I found this in another food site and have copied it below:

How to keep Parmigiano Reggiano fresh 
by Rob Gavel

Tightly wrap your wedge of Parmigiano in foil and store it in a dry section of your refrigerator's vegetable crisper. It will keep its best flavor for about a month. If the cheese dries out during storage, wrap it in a moist paper towel and then in foil for a day before rewrapping just in foil. Freezing isn't recommended.
</SPAN>

From _Fine Cooking #53_


----------



## Candocook (Jan 25, 2007)

Barbara said:
			
		

> I have been wanting a vacuum seal - you give me a good reason to get one. Any tips on which one to buy?


 
As GB says, the Tilia is the FoodSaver brand and I think the one to get. I have had 3 now. They are readily available for big discounts in lots of places.
My first one-many years ago--was the very basic one. Just drew the vacuum and worked very well (until it didn't!! I think it might be reclaimable).  THe next one was one with all the bells and whistles that allow you to seal in canisters at not a full vacuum (saves strawberries, lettuce, etc.). That one really never worked particularly well for me--particularly the canister seals. It finally just stopped.
I have gone back to the plain pipe rack--vacuum and seal. It was $50 on Amazon and it does everything I need it to. If I really want to marinate something quickly I can pull a vacuum with this one. But I have saved enough on sealing cheese alone to pay for every one of these. I would NEVER be without one.
Tuesday Morning often has them. Amazon has the full array. I bought one on QVC.  WalMart carries the bags. Costco and Sam's has them but there are better prices elsewhere.


----------



## Candocook (Jan 25, 2007)

Barbara's post reminded me that vinegar is a good way to keep cheese. There is an old fashioned cheese keeper--they used to be on the counters of the "general store". It is a large glass vessel with a ridged bottom. Vinegar was put in the bottom and the cheese then put in to rest on top of the ridges.
Hence, if you moisten a paper towel with vinegar and wrap your cheese, it will help preserve it also.
Personally I would not freeze parmesan. Freezing hard cheeses (chunks) changes the texture and makes them very crumbly. While parm is hard and dry, it still has a moist component to it when you shave it. I think this woud be lost if it was frozen.  I have seen this happen with cheddar.


----------



## RDG (Jan 25, 2007)

There are two Parmesan types: the young one, to eat alone, eventually with just a point of honey or apricot marmalade, or some vinegar drops, and the old one, (more old, more expensive) good for grating on foods.
If you are speaking about the first, I don't freeze it: it's better to eat it till soft, and grate it as soon as it becomes hard.
The second one may be in pieces, or already grated: it's better not to freeze the first, while you can freeze the second one, over all if it is not sold in ermetic envelopes.

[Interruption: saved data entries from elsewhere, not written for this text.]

theorem execLinkDown_keeps {s0 : State} (d : Nat) (f : ChangeFrame) (s : State) (hk_s : Keeps s0 s) : KeepsRes s0 (execLinkDown d f s) := by
  unfold execLinkDown
  (try dsimp only [State.fresh, State.freeVal])
  repeat' (first | with_reducible assumption | with_reducible apply onDie_keeps | with_reducible apply State.changeIn_keeps | intro _ | (with_reducible refine Keeps.ite ?_ ?_) | split | (with_reducible refine KeepsRes.next ?_) | (with_reducible refine Keeps.upd ?_ rfl rfl rfl ?_; rotate_left; (fail_if_success with_reducible exact Moved.refl _); exact Moved.any _ _) | dsimp only)

theorem execLinkUp_keeps {s0 : State} (d : Nat) (f : ChangeFrame) (s : State) (hk_s : Keeps s0 s) : KeepsRes s0 (execLinkUp d f s) := by
  unfold execLinkUp
  (try dsimp only [State.fresh, State.freeVal])
  repeat' (first | with_reducible assumption | with_reducible apply onDie_keeps | with_reducible apply State.changeIn_keeps | intro _ | (with_reducible refine Keeps.ite ?_ ?_) | split | (with_reducible refine KeepsRes.next ?_) | (with_reducible refine Keeps.upd ?_ rfl rfl rfl ?_; rotate_left; (fail_if_success with_reducible exact Moved.refl _); exact Moved.any _ _) | dsimp only)

theorem execPkgFailed_keeps {s0 : State} (d : Nat) (f : ChangeFrame) (s : State) (hk_s : Keeps s0 s) : KeepsRes s0 (execPkgFailed d f s) := by
  unfold execPkgFailed
  (try dsimp only [State.fresh, State.freeVal])
  repeat' (first | with_reducible assumption | with_reducible apply onDie_keeps | with_reducible apply State.changeIn_keeps | intro _ | (with_reducible refine Keeps.ite ?_ ?_) | split | (with_reducible refine KeepsRes.next ?_) | (with_reducible refine Keeps.upd ?_ rfl rfl rfl ?_; rotate_left; (fail_if_success with_reducible exact Moved.refl _); exact Moved.any _ _) | dsimp only)

theorem State.declare_keeps {s0 : State} (s : State) (hi : Nat) (hk_s : Keeps s0 s) : Keeps s0 (State.declare s hi) := by
  unfold State.declare
  (try dsimp only [State.fresh, State.freeVal])
  repeat' (first | with_reducible assumption | with_reducible apply State.originate_keeps | intro _ | (with_reducible refine Keeps.ite ?_ ?_) | split | (with_reducible refine Keeps.snd ‹_› ?_) | (with_reducible refine Keeps.fst ‹_› ?_) | (with_reducible refine Keeps.upd ?_ rfl rfl rfl ?_; rotate_left; (fail_if_success with_reducible exact Moved.refl _); exact Moved.any _ _) | dsimp only)

theorem execRasDeclare_keeps {s0 : State} (hi : W32) (s : State) (hk_s : Keeps s0 s) : KeepsRes s0 (execRasDeclare hi s) := by
  unfold execRasDeclare
  (try dsimp only [State.fresh, State.freeVal])
  repeat' (first | with_reducible assumption | with_reducible apply onDie_keeps | with_reducible apply State.declare_keeps | intro _ | (with_reducible refine Keeps.ite ?_ ?_) | split | (with_reducible refine KeepsRes.next ?_) | (with_reducible refine Keeps.upd ?_ rfl rfl rfl ?_; rotate_left; (fail_if_success with_reducible exact Moved.refl _); exact Moved.any _ _) | dsimp only)

theorem State.abandonPort_keeps {s0 : State} (s : State) (port : Nat) (hk_s : Keeps s0 s) : Keeps s0 (State.abandonPort s port) := by
  unfold State.abandonPort
  (try dsimp only [State.fresh, State.freeVal])
  repeat' (first | with_reducible assumption | with_reducible apply State.modWork_keeps | with_reducible apply State.settleXfer_keeps | with_reducible apply State.setPiece_keeps | with_reducible apply Keeps.foldl | with_reducible apply Keeps.foldlFst | with_reducible apply Keeps.foldlSnd | intro _ | (with_reducible refine Keeps.ite ?_ ?_) | split | (with_reducible refine Keeps.upd ?_ rfl rfl rfl ?_; rotate_left; (fail_if_success with_reducible exact Moved.refl _); exact Moved.any _ _) | dsimp only)

theorem State.flashGone_keeps {s0 : State} (s : State) (d : Nat) (hk_s : Keeps s0 s) : Keeps s0 (State.flashGone s d) := by
  unfold State.flashGone
  (try dsimp only [State.fresh, State.freeVal])
  repeat' (first | with_reducible assumption | with_reducible apply State.setRegN_keeps | with_reducible apply State.emit_keeps | with_reducible apply State.abandonPort_keeps | intro _ | (with_reducible refine Keeps.ite ?_ ?_) | split | (with_reducible refine Keeps.upd ?_ rfl rfl rfl ?_; rotate_left; (fail_if_success with_reducible exact Moved.refl _); exact Moved.any _ _) | dsimp only)

theorem State.memLost_keeps {s0 : State} (s : State) (hk_s : Keeps s0 s) : Keeps s0 (State.memLost s) := by
  unfold State.memLost
  (try dsimp only [State.fresh, State.freeVal])
  repeat' (first | with_reducible assumption | with_reducible apply State.endStatus_keeps | with_reducible apply State.endColls_keeps | with_reducible apply Keeps.foldl | with_reducible apply Keeps.foldlFst | with_reducible apply Keeps.foldlSnd | intro _ | (with_reducible refine Keeps.ite ?_ ?_) | split | (with_reducible refine Keeps.upd ?_ rfl rfl rfl ?_; rotate_left; (fail_if_success with_reducible exact Moved.refl _); exact Moved.any _ _) | dsimp only)

theorem State.fenceEffect_keeps {s0 : State} (s : State) (d u : Nat) (hk_s : Keeps s0 s) : Keeps s0 (State.fenceEffect s d u) := by
  unfold State.fenceEffect
  (try dsimp only [State.fresh, State.freeVal])
  repeat' (first | with_reducible assumption | with_reducible apply State.setRbit_keeps | with_reducible apply State.wipe_keeps | with_reducible apply State.degrade_keeps | with_reducible apply State.portDown_keeps | with_reducible apply State.meshNote_keeps | with_reducible apply State.restartUnit_keeps | with_reducible apply State.lastOfKind_keeps | with_reducible apply State.linkBoth_keeps | with_reducible apply State.torusDown_keeps | with_reducible apply State.flashGone_keeps | with_reducible apply State.memLost_keeps | intro _ | (with_reducible refine Keeps.ite ?_ ?_) | split | (with_reducible refine Keeps.upd ?_ rfl rfl rfl ?_; rotate_left; (fail_if_success with_reducible exact Moved.refl _); exact Moved.any _ _) | dsimp only)

theorem State.fenceOne_keeps {s0 : State} (s : State) (d u cause : Nat) (hk_s : Keeps s0 s) : Keeps s0 (State.fenceOne s d u cause) := by
  unfold State.fenceOne
  (try dsimp only [State.fresh, State.freeVal])
  repeat' (first | with_reducible assumption | with_reducible apply State.fenceMark_keeps | with_reducible apply State.fenceEffect_keeps | intro _ | (with_reducible refine Keeps.ite ?_ ?_) | split | (with_reducible refine Keeps.upd ?_ rfl rfl rfl ?_; rotate_left; (fail_if_success with_reducible exact Moved.refl _); exact Moved.any _ _) | dsimp only)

Also the Parmesan crusts are very good , grilled on the flame.


----------



## Barbara (Jan 25, 2007)

Candocook said:
			
		

> As GB says, the Tilia is the FoodSaver brand and I think the one to get. I have had 3 now. They are readily available for big discounts in lots of places.
> My first one-many years ago--was the very basic one. Just drew the vacuum and worked very well (until it didn't!! I think it might be reclaimable). THe next one was one with all the bells and whistles that allow you to seal in canisters at not a full vacuum (saves strawberries, lettuce, etc.). That one really never worked particularly well for me--particularly the canister seals. It finally just stopped.
> I have gone back to the plain pipe rack--vacuum and seal. It was $50 on Amazon and it does everything I need it to. If I really want to marinate something quickly I can pull a vacuum with this one. But I have saved enough on sealing cheese alone to pay for every one of these. I would NEVER be without one.
> Tuesday Morning often has them. Amazon has the full array. I bought one on QVC. WalMart carries the bags. Costco and Sam's has them but there are better prices elsewhere.


 
Thanks so much for taking the time to post this, I especially appreciate the tip about getting the "plain wrap" one - Not surprised, so often they are the best - not so many things to go wrong.


----------



## GB (Jan 25, 2007)

I would actually suggest the opposite as Candocook. I have one with all the bells and whistles and I would never want anything less. I have had mine about 5 years now and it is still working as it did the say I opened it. I mostly use the canisters. Condocook is right that they do not always seal. I have had a few that just will not hold the seal at all. I have been to lazy to call the company, but know of others who have and Tillia has sent them replacements without question. The canisters are great because they are reusable. They are also perfect for soft things like lettuce. I put a head of lettuce in a canister once and 5 or 6 weeks later it was still in perfect condition, as good as the day I bought it.

Check out this Yahoo group before you buy. It is LOADED with tips and tricks and great advice. Start from the first post and read forward from there.


----------



## Barbara (Jan 25, 2007)

Will check this out, thanks for your post. I went on Amazon and looked at the Tilia, I think I will go to one of my discount stores so I can actually see it and touch it.


----------



## QSis (Jan 25, 2007)

I got five or six chunks of cheese as a gift one time, and vacuum-sealed all them, which included a variety of hard, soft and semi-soft cheeses.

They stayed in my fridge, perfectly perfect, no mold at all for as long as maye 4 months, as I was using them up.

I don't know how that fits with the "cheese has to breathe" theory, but I sure can attest to the fact that vacuum-sealing does a fantastic job of preserving cheeses!

Lee


----------



## Franca (Jan 25, 2007)

Count me in the Food Saver group. I have not had a speck of mold on a piece of cheese since I started vacuum sealing. I think if you're just going to wrap, where there's going to be some air exchange whether you like it or not, cheese prefers to "breathe", but vacuum sealing is a whole different deal because you remove _all_ of the air. My husband was sceptical when I told him I wanted a vacuum sealer for my birthday; he thought it would sit on the counter taking up space and gathering dust. But I use it every day and he's glad he bought it for me now!


----------



## JDP (Jan 25, 2007)

I use the foodsaver method too. It works great! It is also useful for many other things like brown sugar, buying bulk ground beef or any other meats you intend on freezing, nuts just to mention a few. Definitely buy the Tillia brand. They also work great when marinating meat cutting down on the time needed for the flavors to penetrate the meat.You can buy the bags as rolls and cut to the size you need or buy single bags in various sizes.

JDP


----------